He wondered why he was expecting attack. Zombies didn’t exist, the very idea was laughable.
Jackson didn’t laugh.
While he was a quiet and somewhat unassuming fellow Jackson was a big man. He’d love to be able to say he had the kind of physique that would make action stars green with envy he really, really didn’t. Instead he had a substantial gut and the soft, pudgy kind of outline that people who’ve worked long and hard in sedentary office jobs tended to get. His six foot three frame wore it better than a shorter man might but there was no mistaking that he could do with fewer potato chips and more long walks. He bore a pair of wire-rimmed spectacles perched on his nose that, ten years ago, he hadn’t needed. He wasn’t sure if age-related myopia was to blame, the computer screens he stared at for eight hours or more every day, or both. Either way he needed them now and he peered out through them at the strange road he found himself on.
Had Paul dropped him here? He didn’t know. He couldn’t find his watch or his phone so he didn’t know what time it was; the leaden sky gave little hint as he looked up into it but he guessed it was probably late afternoon. It never occurred to him to wonder what day it was. He didn’t feel like he was in a hurry, though, and that settled his nerves a bit.
A tall hedge dominated the right side of the road, far too dense and high to see past, and a narrow strip of earth led to a high cliff face on the left. The occasional scream of gulls overhead and the sparse tough clumps of reeds grass poking through the sandy soil along the base of the cliff, though, combined with the salty tang of the air, let him know he was near the sea.
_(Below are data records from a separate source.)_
/-- SCN.Tn. -/
def objSCN_T : ObjDef := ⟨F.objSCN_T, [.lit 0x53434E, .idx 0x54 2 64], 128, 1, 128, [
    ⟨0x5048415345, F.SCN_T_PHASE, .st, 3, false, []⟩,
    ⟨0x454E545259, F.SCN_T_ENTRY, .st, 3, false, []⟩,
    ⟨0x504552494F44, F.SCN_T_PERIOD, .st, 3, false, [(0, 0), (50, 10000000)]⟩,
    ⟨0x57445F4C494D4954, F.SCN_T_WD_LIMIT, .rw, 2, false, [(0, 0), (2, 32768)]⟩,
    ⟨0x534B49505F4D4158, F.SCN_T_SKIP_MAX, .rw, 2, false, []⟩,
    ⟨0x5052494F, F.SCN_T_PRIO, .st, 3, false, []⟩,
    ⟨0x535243, F.SCN_T_SRC, .st, 3, false, [(0, 4)]⟩]⟩

/-- SCN.Tn.STAT. -/
def objSCN_TSTAT : ObjDef := ⟨F.objSCN_TSTAT, [.lit 0x53434E, .idx 0x54 2 64, .lit 0x53544154], 96, 1, 96, [
    ⟨0x4D41585F52554E, F.SCN_TSTAT_MAX_RUN, .rc, 2, false, []⟩,
    ⟨0x4C4153545F52554E, F.SCN_TSTAT_LAST_RUN, .ro, 2, false, []⟩,
    ⟨0x534B495053, F.SCN_TSTAT_SKIPS, .rc, 2, false, []⟩,
    ⟨0x52554E534B4950, F.SCN_TSTAT_RUNSKIP, .ro, 2, false, []⟩]⟩

/-- SCN.CFG. -/
def objSCN_CFG : ObjDef := ⟨F.objSCN_CFG, [.lit 0x53434E, .lit 0x434647], 64, 1, 64, [
    ⟨0x535441525455505F4C494D4954, F.SCN_CFG_STARTUP_LIMIT, .st, 3, false, [(1, 10000)]⟩,
    ⟨0x484F4C445F4C494D4954, F.SCN_CFG_HOLD_LIMIT, .rw, 2, false, [(1, 3600)]⟩,
    ⟨0x5245545F504552494F44, F.SCN_CFG_RET_PERIOD, .st, 3, false, [(1, 1000)]⟩,
    ⟨0x43494E43485F4C4F53545F414354, F.SCN_CFG_CINCH_LOST_ACT, .st, 3, false, []⟩,
    ⟨0x4155544F52554E, F.SCN_CFG_AUTORUN, .st, 3, false, [(0, 2)]⟩]⟩

/-- SCN.RETAIN. -/
def objSCN_RETAIN : ObjDef := ⟨F.objSCN_RETAIN, [.lit 0x53434E, .lit 0x52455441494E], 512, 8, 64, [
    ⟨0, F.SCN_RETAIN_COUNT, .st, 3, false, []⟩,
    ⟨0, F.SCN_RETAIN_START, .st, 3, false, []⟩,
    ⟨0, F.SCN_RETAIN_AREA, .st, 3, false, [(0, 2)]⟩]⟩

/-- PRG.BANKA. -/
def objPRG_BANKA : ObjDef := ⟨F.objPRG_BANKA, [.lit 0x505247, .lit 0x42414E4B41], 192, 1, 192, [
    ⟨0x50524F474944, F.PRG_BANKA_PROGID, .ro, 2, false, []⟩,
    ⟨0x4255494C44, F.PRG_BANKA_BUILD, .ro, 2, false, []⟩,
    ⟨0x505245565F4255494C44, F.PRG_BANKA_PREV_BUILD, .ro, 2, false, []⟩,
    ⟨0x434F44454C454E, F.PRG_BANKA_CODELEN, .ro, 2, false, []⟩,
    ⟨0x504F4F4C4C454E, F.PRG_BANKA_POOLLEN, .ro, 2, false, []⟩,
    ⟨0x4E494E5354, F.PRG_BANKA_NINST, .ro, 2, false, []⟩,
    ⟨0x4E52454C4F43, F.PRG_BANKA_NRELOC, .ro, 2, false, []⟩,
    ⟨0x5354415445, F.PRG_BANKA_STATE, .ro, 2, false, []⟩]⟩

/-- PRG.BANKB. -/
def objPRG_BANKB : ObjDef := ⟨F.objPRG_BANKB, [.lit 0x505247, .lit 0x42414E4B42], 192, 1, 192, [
    ⟨0x50524F474944, F.PRG_BANKB_PROGID, .ro, 2, false, []⟩,
    ⟨0x4255494C44, F.PRG_BANKB_BUILD, .ro, 2, false, []⟩,
    ⟨0x505245565F4255494C44, F.PRG_BANKB_PREV_BUILD, .ro, 2, false, []⟩,
    ⟨0x434F44454C454E, F.PRG_BANKB_CODELEN, .ro, 2, false, []⟩,
    ⟨0x504F4F4C4C454E, F.PRG_BANKB_POOLLEN, .ro, 2, false, []⟩,
    ⟨0x4E494E5354, F.PRG_BANKB_NINST, .ro, 2, false, []⟩,
    ⟨0x4E52454C4F43, F.PRG_BANKB_NRELOC, .ro, 2, false, []⟩,
    ⟨0x5354415445, F.PRG_BANKB_STATE, .ro, 2, false, []⟩]⟩

/-- PRG.ACT. -/
def objPRG_ACT : ObjDef := ⟨F.objPRG_ACT, [.lit 0x505247, .lit 0x414354], 64, 1, 64, [
    ⟨0x535741505F43494E4348, F.PRG_ACT_SWAP_CINCH, .ro, 2, false, []⟩,
    ⟨0x535741505F435943, F.PRG_ACT_SWAP_CYC, .ro, 2, false, []⟩,
    ⟨0x44524F50504544, F.PRG_ACT_DROPPED, .rc, 2, false, []⟩,
    ⟨0x4C4147474544, F.PRG_ACT_LAGGED, .ro, 2, false, []⟩,
    ⟨0x50454E44494E47, F.PRG_ACT_PENDING, .ro, 2, false, []⟩,
    ⟨0x414354495645, F.PRG_ACT_ACTIVE, .ro, 2, false, []⟩]⟩

/-- PRG.CFG. -/
def objPRG_CFG : ObjDef := ⟨F.objPRG_CFG, [.lit 0x505247, .lit 0x434647], 32, 1, 32, [
    ⟨0x535741505F4D415247494E, F.PRG_CFG_SWAP_MARGIN, .rw, 3, false, [(20, 500)]⟩]⟩

/-- PLT.LANE. -/
def objPLT_LANE : ObjDef := ⟨F.objPLT_LANE, [.lit 0x504C54, .lit 0x4C414E45], 64, 1, 64, [
    ⟨0x524541444D4954, F.PLT_LANE_READMIT, .wo, 3, false, []⟩,
    ⟨0x524554495245, F.PLT_LANE_RETIRE, .wo, 3, false, []⟩,
    ⟨0x564F5445525F4641554C54, F.PLT_LANE_VOTER_FAULT, .w1c, 2, false, []⟩,
    ⟨0x564F54494E47, F.PLT_LANE_VOTING, .ro, 2, false, []⟩,
    ⟨0x43415553455F43, F.PLT_LANE_CAUSE_C, .ro, 2, false, []⟩,
    ⟨0x43415553455F42, F.PLT_LANE_CAUSE_B, .ro, 2, false, []⟩,
    ⟨0x43415553455F41, F.PLT_LANE_CAUSE_A, .ro, 2, false, []⟩,
    ⟨0x53544154455F43, F.PLT_LANE_STATE_C, .ro, 2, false, []⟩,
    ⟨0x53544154455F42, F.PLT_LANE_STATE_B, .ro, 2, false, []⟩,
    ⟨0x53544154455F41, F.PLT_LANE_STATE_A, .ro, 2, false, []⟩]⟩

/-- PLT.CFG. -/
def objPLT_CFG : ObjDef := ⟨F.objPLT_CFG, [.lit 0x504C54, .lit 0x434647], 32, 1, 32, [
    ⟨0x41444D49545F5452494553, F.PLT_CFG_ADMIT_TRIES, .st, 3, false, [(1, 15)]⟩,
    ⟨0x5245544952455F4D4158, F.PLT_CFG_RETIRE_MAX, .st, 3, false, [(1, 15)]⟩,
    ⟨0x4449535F4C494D4954, F.PLT_CFG_DIS_LIMIT, .st, 3, false, [(1, 15)]⟩,
    ⟨0x4155544F5F41444D4954, F.PLT_CFG_AUTO_ADMIT, .st, 3, false, []⟩,
    ⟨0x4449535F57494E444F57, F.PLT_CFG_DIS_WINDOW, .st, 3, false, [(1, 65535)]⟩]⟩

/-- PLT.COUNT. -/
def objPLT_COUNT : ObjDef := ⟨F.objPLT_COUNT, [.lit 0x504C54, .lit 0x434F554E54], 128, 1, 128, [
    ⟨0x4449535F43, F.PLT_COUNT_DIS_C, .rc, 2, false, []⟩,
    ⟨0x4449535F42, F.PLT_COUNT_DIS_B, .rc, 2, false, []⟩,
    ⟨0x4449535F41, F.PLT_COUNT_DIS_A, .rc, 2, false, []⟩,
    ⟨0x554E5245534F4C564544, F.PLT_COUNT_UNRESOLVED, .rc, 2, false, []⟩,
    ⟨0x4649454C445F53504C4954, F.PLT_COUNT_FIELD_SPLIT, .rc, 2, false, []⟩,
    ⟨0x564F54455F53504C4954, F.PLT_COUNT_VOTE_SPLIT, .rc, 2, false, []⟩,
    ⟨0x5245544952454D454E5453, F.PLT_COUNT_RETIREMENTS, .rc, 2, false, []⟩,
    ⟨0x41444D495453, F.PLT_COUNT_ADMITS, .rc, 2, false, []⟩]⟩

/-- PLT.PAIR. -/
def objPLT_PAIR : ObjDef := ⟨F.objPLT_PAIR, [.lit 0x504C54, .lit 0x50414952], 64, 1, 64, [
    ⟨0x4452494C4C5F4457454C4C, F.PLT_PAIR_DRILL_DWELL, .st, 3, false, [(1, 600)]⟩,
    ⟨0x52455455524E5F484F4C44, F.PLT_PAIR_RETURN_HOLD, .rw, 3, false, [(1, 3600)]⟩,
    ⟨0x4455414C5F48414E444F564552, F.PLT_PAIR_DUAL_HANDOVER, .st, 3, false, []⟩,
    ⟨0x53494C454E43455F414354, F.PLT_PAIR_SILENCE_ACT, .st, 3, false, []⟩,
    ⟨0x4155544F5F52455455524E, F.PLT_PAIR_AUTO_RETURN, .rw, 3, false, []⟩,
    ⟨0x505245464552524544, F.PLT_PAIR_PREFERRED, .st, 3, false, []⟩,
    ⟨0x53494445, F.PLT_PAIR_SIDE, .st, 3, false, []⟩,
    ⟨0x454E, F.PLT_PAIR_EN, .st, 3, false, []⟩]⟩

/-- PLT.PAIR.STATE. -/
def objPLT_PSTATE : ObjDef := ⟨F.objPLT_PSTATE, [.lit 0x504C54, .lit 0x50414952, .lit 0x5354415445], 64, 1, 64, [
    ⟨0x4C4153545F534F, F.PLT_PSTATE_LAST_SO, .ro, 2, false, []⟩,
    ⟨0x5357495443484553, F.PLT_PSTATE_SWITCHES, .rc, 2, false, []⟩,
    ⟨0x434F4E464C49435453, F.PLT_PSTATE_CONFLICTS, .rc, 2, false, []⟩,
    ⟨0x4D49525F4D495353, F.PLT_PSTATE_MIR_MISS, .rc, 2, false, []⟩,
    ⟨0x534F4C4F, F.PLT_PSTATE_SOLO, .ro, 2, false, []⟩,
    ⟨0x4C4541534544, F.PLT_PSTATE_LEASED, .ro, 2, false, []⟩,
    ⟨0x4452494C4C, F.PLT_PSTATE_DRILL, .ro, 2, false, []⟩,
    ⟨0x454C494749424C45, F.PLT_PSTATE_ELIGIBLE, .ro, 2, false, []⟩,
    ⟨0x504152544E45525F454C4947, F.PLT_PSTATE_PARTNER_ELIG, .ro, 2, false, []⟩,
    ⟨0x505354415445, F.PLT_PSTATE_PSTATE, .ro, 2, false, []⟩,
    ⟨0x504152544E45525F524F4C45, F.PLT_PSTATE_PARTNER_ROLE, .ro, 2, false, []⟩,
    ⟨0x504152544E45525F4D4F4445, F.PLT_PSTATE_PARTNER_MODE, .ro, 2, false, []⟩,
    ⟨0x524F4C45, F.PLT_PSTATE_ROLE, .ro, 2, false, []⟩]⟩

/-- PLT.MIRROR. -/
def objPLT_MIRROR : ObjDef := ⟨F.objPLT_MIRROR, [.lit 0x504C54, .lit 0x4D4952524F52], 1024, 16, 64, [
    ⟨0, F.PLT_MIRROR_COUNT, .st, 3, false, []⟩,
    ⟨0, F.PLT_MIRROR_START, .st, 3, false, []⟩,
    ⟨0, F.PLT_MIRROR_AREA, .st, 3, false, [(0, 3)]⟩]⟩

/-- ANG.AIn. -/
def objANG_AI : ObjDef := ⟨F.objANG_AI, [.lit 0x414E47, .idx 0x4149 1 8], 32, 1, 32, [
    ⟨0x4641554C54, F.ANG_AI_FAULT, .ro, 2, false, []⟩,
    ⟨0x4C4556454C5F4E, F.ANG_AI_LEVEL_N, .ro, 2, false, []⟩,
    ⟨0x4C4556454C5F50, F.ANG_AI_LEVEL_P, .ro, 2, false, []⟩,
    ⟨0x46494C54, F.ANG_AI_FILT, .st, 3, false, []⟩,
    ⟨0x5445524D, F.ANG_AI_TERM, .st, 3, false, []⟩,
    ⟨0x4D4F4445, F.ANG_AI_MODE, .st, 3, false, [(0, 2)]⟩]⟩

/-- ANG.ADn. -/
def objANG_AD : ObjDef := ⟨F.objANG_AD, [.lit 0x414E47, .idx 0x4144 1 4], 192, 1, 192, [
    ⟨0x53594E535044, F.ANG_AD_SYNSPD, .rw, 2, false, [(0, 2147483647)]⟩,
    ⟨0x5350445F4D4158, F.ANG_AD_SPD_MAX, .st, 3, false, [(0, 2147483647)]⟩,
    ⟨0x5350445F4D494E, F.ANG_AD_SPD_MIN, .st, 3, false, [(0, 2147483646)]⟩,
    ⟨0x4445565F4D4158, F.ANG_AD_DEV_MAX, .st, 3, false, [(0, 50)]⟩,
    ⟨0x5245465F414E474C45, F.ANG_AD_REF_ANGLE, .st, 3, false, []⟩,
    ⟨0x434F554E54, F.ANG_AD_COUNT, .st, 3, false, [(0, 32768)]⟩,
    ⟨0x474150, F.ANG_AD_GAP, .st, 3, false, [(0, 2)]⟩,
    ⟨0x5A454E, F.ANG_AD_ZEN, .st, 3, false, []⟩,
    ⟨0x5349475F5A, F.ANG_AD_SIG_Z, .st, 3, false, []⟩,
    ⟨0x5349475F42, F.ANG_AD_SIG_B, .st, 3, false, []⟩,
    ⟨0x5349475F41, F.ANG_AD_SIG_A, .st, 3, false, []⟩,
    ⟨0x424F4F53545F53484F52545F414354, F.ANG_AD_BOOST_SHORT_ACT, .st, 3, false, []⟩,
    ⟨0x4155544F5F524553594E43, F.ANG_AD_AUTO_RESYNC, .st, 3, false, []⟩,
    ⟨0x45444745, F.ANG_AD_EDGE, .st, 3, false, []⟩,
    ⟨0x444952, F.ANG_AD_DIR, .st, 3, false, []⟩,
    ⟨0x50524544, F.ANG_AD_PRED, .st, 3, false, []⟩,
    ⟨0x535243, F.ANG_AD_SRC, .st, 3, false, [(0, 5)]⟩]⟩

/-- ANG.ADn.PERIOD. -/
def objANG_PERIOD : ObjDef := ⟨F.objANG_PERIOD, [.lit 0x414E47, .idx 0x4144 1 4, .lit 0x504552494F44], 32, 1, 32, [
    ⟨0, F.ANG_PERIOD_PERIOD, .ro, 2, false, []⟩]⟩

/-- ANG.ADn.CAPPOS. -/
def objANG_CAPPOS : ObjDef := ⟨F.objANG_CAPPOS, [.lit 0x414E47, .idx 0x4144 1 4, .lit 0x434150504F53], 32, 1, 32, [
    ⟨0, F.ANG_CAPPOS_CAPPOS, .ro, 2, false, []⟩]⟩

/-- ANG.ADn.STATUS. -/
def objANG_STATUS : ObjDef := ⟨F.objANG_STATUS, [.lit 0x414E47, .idx 0x4144 1 4, .lit 0x535441545553], 64, 1, 64, [
    ⟨0x4445565F434E54, F.ANG_STATUS_DEV_CNT, .rc, 2, false, []⟩,
    ⟨0x4C4154455F434E54, F.ANG_STATUS_LATE_CNT, .rc, 2, false, []⟩,
    ⟨0x4253484F5254, F.ANG_STATUS_BSHORT, .rc, 2, false, []⟩,
    ⟨0x52454655534544, F.ANG_STATUS_REFUSED, .rc, 2, false, []⟩,
    ⟨0x524553594E43, F.ANG_STATUS_RESYNC, .wo, 2, false, []⟩,
    ⟨0x4341555345, F.ANG_STATUS_CAUSE, .ro, 2, false, []⟩,
    ⟨0x52454C4154495645, F.ANG_STATUS_RELATIVE, .ro, 2, false, []⟩,
    ⟨0x5354415445, F.ANG_STATUS_STATE, .ro, 2, false, []⟩]⟩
He grumbled slightly and looked self-consciously down at his legs; he hated getting sand on the legs of his pants. It invariably got everywhere else with an almost malevolent will.
Rounding a corner he realised he’d walked into an intersection. The sensible part of his brain silently chided the civil architect that put an intersection so close to a turn – dangerous roads and not a ‘Concealed Entrance’ sign to be found – but the rest of his mind was busy marvelling at the road that met the one he was walking along. He stopped and stared while the mist curled around his legs like an affectionate cat.
If the cobblestone road he’d been walking down was winter this new lane was spring.
Just as the gaunt claw-like trees lined the previous road like a row of gigantic zombies clawing their way up through the hard-packed, half-frozen earth, this new lane bore trees on either side – but a riot of red cherry blossoms. He was no horticulturist but he thought they were probably ornamental cherry trees; either way the contrast from the previous walkway was incredible. Deciding without real thought to change his direction he stepped onto the lane and felt the wind blow down from the… South? North? He had no idea. Wherever it was coming from it was warm, slightly damp, still bearing the salty tang of the sea.
The cherry-lined road was, he found to his surprise, no less oppressive than its cobbled fellow – but it was a different kind of oppression. Where the cobbled road had been stark and dead this place was like a sickly beating heart. The smell of stagnant water was here and there, while the cherry blossom petals that drifted down silently seemed to cling, slightly sticky, to his face as he walked. That sensation of being watched hadn’t eased off either – and now it felt somehow angry.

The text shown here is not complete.